Records for the exercise:
-- ==== Sys2Proof/Laws/Sparse.lean ====
section
/-!
SUPPORT. Tables sorted by key: a read after a write gives the value written, a write leaves every other key alone, and every
write keeps the canonical form; memory's form with them.
-/

namespace Sys2Proof.Machine

open Sys2Proof

variable {α : Type}

/-! ## Reads after writes -/

@[simp] theorem sfind_sput_self (t : Sparse α) (i : Nat) (x : α) : sfind (sput t i x) i = some x := by
  induction t with
  | nil => simp [sput, sfind]
  | cons e r ih =>
    obtain ⟨k, v⟩ := e
    simp only [sput]
    split
    · simp [sfind]
    · split
      · simp [sfind]
      · rename_i h1 h2
        have : ¬ k = i := fun h => h2 h.symm
        simp [sfind, this, ih]

theorem sfind_sput_ne (t : Sparse α) {i j : Nat} (x : α) (h : j ≠ i) : sfind (sput t i x) j = sfind t j := by
  induction t with
  | nil => simp [sput, sfind, Ne.symm h]
  | cons e r ih =>
    obtain ⟨k, v⟩ := e
    simp only [sput]
    split
    · simp [sfind, Ne.symm h]
    · split
      · rename_i h2
        subst h2
        simp [sfind, Ne.symm h]
      · simp [sfind, ih]

@[simp] theorem sfind_serase_self (t : Sparse α) (i : Nat) : sfind (serase t i) i = none := by
  induction t with
  | nil => rfl
  | cons e r ih =>
    obtain ⟨k, v⟩ := e
    simp only [serase]
    split
    · exact ih
    · rename_i h; simp [sfind, h, ih]

theorem sfind_serase_ne (t : Sparse α) {i j : Nat} (h : j ≠ i) : sfind (serase t i) j = sfind t j := by
  induction t with
  | nil => rfl
  | cons e r ih =>
    obtain ⟨k, v⟩ := e
    simp only [serase]
    split
    · rename_i hk; subst hk; simp [sfind, Ne.symm h, ih]
    · simp [sfind, ih]

/-- What is still found after an erasure was there. -/
theorem sfind_serase_some {t : Sparse α} {i j : Nat} {x : α} (h : sfind (serase t i) j = some x) : sfind t j = some x := by
  by_cases hj : j = i
  · rw [hj, sfind_serase_self] at h; cases h
  · rwa [sfind_serase_ne _ hj] at h

@[simp] theorem sget_sput_self (d : α) (t : Sparse α) (i : Nat) (x : α) : sget d (sput t i x) i = x := by simp [sget]

theorem sget_sput_ne (d : α) (t : Sparse α) {i j : Nat} (x : α) (h : j ≠ i) : sget d (sput t i x) j = sget d t j := by
  simp [sget, sfind_sput_ne t x h]

@[simp] theorem sget_sset_self [DecidableEq α] (d : α) (t : Sparse α) (i : Nat) (x : α) : sget d (sset d t i x) i = x := by
  unfold sset
  split
  · rename_i h; simp [sget, h]
  · simp

theorem sget_sset_ne [DecidableEq α] (d : α) (t : Sparse α) {i j : Nat} (x : α) (h : j ≠ i) :
    sget d (sset d t i x) j = sget d t j := by
  unfold sset
  split
  · simp [sget, sfind_serase_ne t h]
  · exact sget_sput_ne d t x h

theorem sget_sset [DecidableEq α] (d : α) (t : Sparse α) (i j : Nat) (x : α) :
    sget d (sset d t i x) j = if j = i then x else sget d t j := by
  split
  · rename_i h; subst h; simp
  · rename_i h; exact sget_sset_ne d t x h

/-! ## The canonical form -/

theorem rising_mono (t : Sparse α) {m n : Nat} (h : risingFrom n t = true) (hm : m ≤ n) : risingFrom m t = true := by
  cases t with
  | nil => rfl
  | cons e r =>
    obtain ⟨k, v⟩ := e
    simp only [risingFrom, Bool.and_eq_true, decide_eq_true_eq] at h ⊢
    exact ⟨by omega, h.2⟩

theorem rising_sput (t : Sparse α) (i : Nat) (x : α) {n : Nat} (h : risingFrom n t = true) (hn : n ≤ i) :
    risingFrom n (sput t i x) = true := by
  induction t generalizing n with
  | nil => simp [sput, risingFrom, hn]
  | cons e r ih =>
    obtain ⟨k, v⟩ := e
    simp only [risingFrom, Bool.and_eq_true, decide_eq_true_eq] at h
    simp only [sput]
    split
    · simp only [risingFrom, Bool.and_eq_true, decide_eq_true_eq]
      exact ⟨hn, by omega, h.2⟩
    · split
      · rename_i h2; subst h2
        simp only [risingFrom, Bool.and_eq_true, decide_eq_true_eq]
        exact ⟨hn, h.2⟩
      · simp only [risingFrom, Bool.and_eq_true, decide_eq_true_eq]
        exact ⟨h.1, ih h.2 (by omega)⟩

theorem rising_serase (t : Sparse α) (i : Nat) {n : Nat} (h : risingFrom n t = true) : risingFrom n (serase t i) = true := by
  induction t generalizing n with
  | nil => rfl
  | cons e r ih =>
    obtain ⟨k, v⟩ := e
    simp only [risingFrom, Bool.and_eq_true, decide_eq_true_eq] at h
    simp only [serase]
    split
    · exact rising_mono _ (ih h.2) (by omega)
    · simp only [risingFrom, Bool.and_eq_true, decide_eq_true_eq]
      exact ⟨h.1, ih h.2⟩

theorem rising_filter (t : Sparse α) (p : Nat × α → Bool) {n : Nat} (h : risingFrom n t = true) :
    risingFrom n (t.filter p) = true := by
  induction t generalizing n with
  | nil => rfl
  | cons e r ih =>
    obtain ⟨k, v⟩ := e
    simp only [risingFrom, Bool.and_eq_true, decide_eq_true_eq] at h
    simp only [List.filter]
    split
    · simp only [risingFrom, Bool.and_eq_true, decide_eq_true_eq]
      exact ⟨h.1, ih h.2⟩
    · exact rising_mono _ (ih h.2) (by omega)

theorem all_sput (p : Nat × α → Bool) (t : Sparse α) (i : Nat) (x : α) (h : t.all p = true) (hx : p (i, x) = true) :
    (sput t i x).all p = true := by
  induction t with
  | nil => simp [sput, hx]
  | cons e r ih =>
    obtain ⟨k, v⟩ := e
    simp only [List.all_cons, Bool.and_eq_true] at h
    simp only [sput]
    split
    · simp only [List.all_cons, Bool.and_eq_true]; exact ⟨hx, h.1, h.2⟩
    · split
      · simp only [List.all_cons, Bool.and_eq_true]; exact ⟨hx, h.2⟩
      · simp only [List.all_cons, Bool.and_eq_true]; exact ⟨h.1, ih h.2⟩

theorem all_serase (p : Nat × α → Bool) (t : Sparse α) (i : Nat) (h : t.all p = true) : (serase t i).all p = true := by
  induction t with
  | nil => rfl
  | cons e r ih =>
    obtain ⟨k, v⟩ := e
    simp only [List.all_cons, Bool.and_eq_true] at h
    simp only [serase]
    split
    · exact ih h.2
    · simp only [List.all_cons, Bool.and_eq_true]; exact ⟨h.1, ih h.2⟩

theorem canonical_sset [DecidableEq α] (d : α) (t : Sparse α) (i : Nat) (x : α) (h : canonical d t = true) :
    canonical d (sset d t i x) = true := by
  simp only [canonical, Bool.and_eq_true] at h ⊢
  unfold sset
  split
  · exact ⟨rising_serase t i h.1, all_serase _ t i h.2⟩
  · rename_i hx
    exact ⟨rising_sput t i x h.1 (Nat.zero_le _), all_sput _ t i x h.2 (by simpa using hx)⟩

theorem canonical_skeep [DecidableEq α] (d : α) (t : Sparse α) (p : Nat → Bool) (h : canonical d t = true) :
    canonical d (skeep t p) = true := by
  simp only [canonical, Bool.and_eq_true, List.all_eq_true] at h ⊢
  exact ⟨rising_filter t _ h.1, fun x hx => h.2 x (List.mem_of_mem_filter hx)⟩

/-! ## Memory keeps its form -/

theorem storeBytes_wf (m : List Host.Cell) (k : Nat) (d : List Byte) (h : memWf m = true) : memWf (storeBytes m k d) = true := by
  induction d generalizing m k with
  | nil => exact h
  | cons b r ih => exact ih _ _ (canonical_sset memBlank m k b h)

theorem scrubGranule_wf (s : State) (g : Nat) (h : memWf s.mem = true) : memWf (scrubGranule s g).mem = true := by
  unfold scrubGranule
  split
  · exact canonical_skeep memBlank s.mem (fun k => k >>> 16 != g) h
  · exact h

theorem writeMem_wf (s : State) (k : Nat) (d : List Byte) (h : memWf s.mem = true) : memWf (writeMem s k d).mem = true := by
  unfold writeMem
  split
  · exact h
  · refine storeBytes_wf _ _ _ ?_
    generalize (List.range ((k + d.length - 1) / 65536 - k / 65536 + 1)).map (fun i => k / 65536 + i) = gs
    induction gs generalizing s with
    | nil => exact h
    | cons g r ih => exact ih _ (scrubGranule_wf s g h)

/-- A byte read back after a write of bytes in memory. -/
theorem sget_storeBytes (m : List Host.Cell) (k : Nat) (d : List Byte) (a : Nat) :
    sget memBlank (storeBytes m k d) a = if k ≤ a ∧ a < k + d.length then d.getD (a - k) 0#8 else sget memBlank m a := by
  induction d generalizing m k with
  | nil => simp [storeBytes]
  | cons b r ih =>
    simp only [storeBytes, ih, sget_sset, List.length_cons]
    by_cases h : a = k
    · subst h; simp
    · by_cases h2 : k + 1 ≤ a ∧ a < k + 1 + r.length
      · rw [if_pos h2, if_pos (by omega)]
        obtain ⟨j, rfl⟩ : ∃ j, a = k + 1 + j := ⟨a - (k + 1), by omega⟩
        have e1 : k + 1 + j - (k + 1) = j := by omega
        have e2 : k + 1 + j - k = j + 1 := by omega
        rw [e1, e2]; rfl
      · rw [if_neg h2, if_neg h, if_neg (by omega)]

end Sys2Proof.Machine
end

Problem: In the listing above, locate each line with "have" and copy it.

Answer area:
        have : ¬ k = i := fun h => h2 h.symm
        have e1 : k + 1 + j - (k + 1) = j := by omega
        have e2 : k + 1 + j - k = j + 1 := by omega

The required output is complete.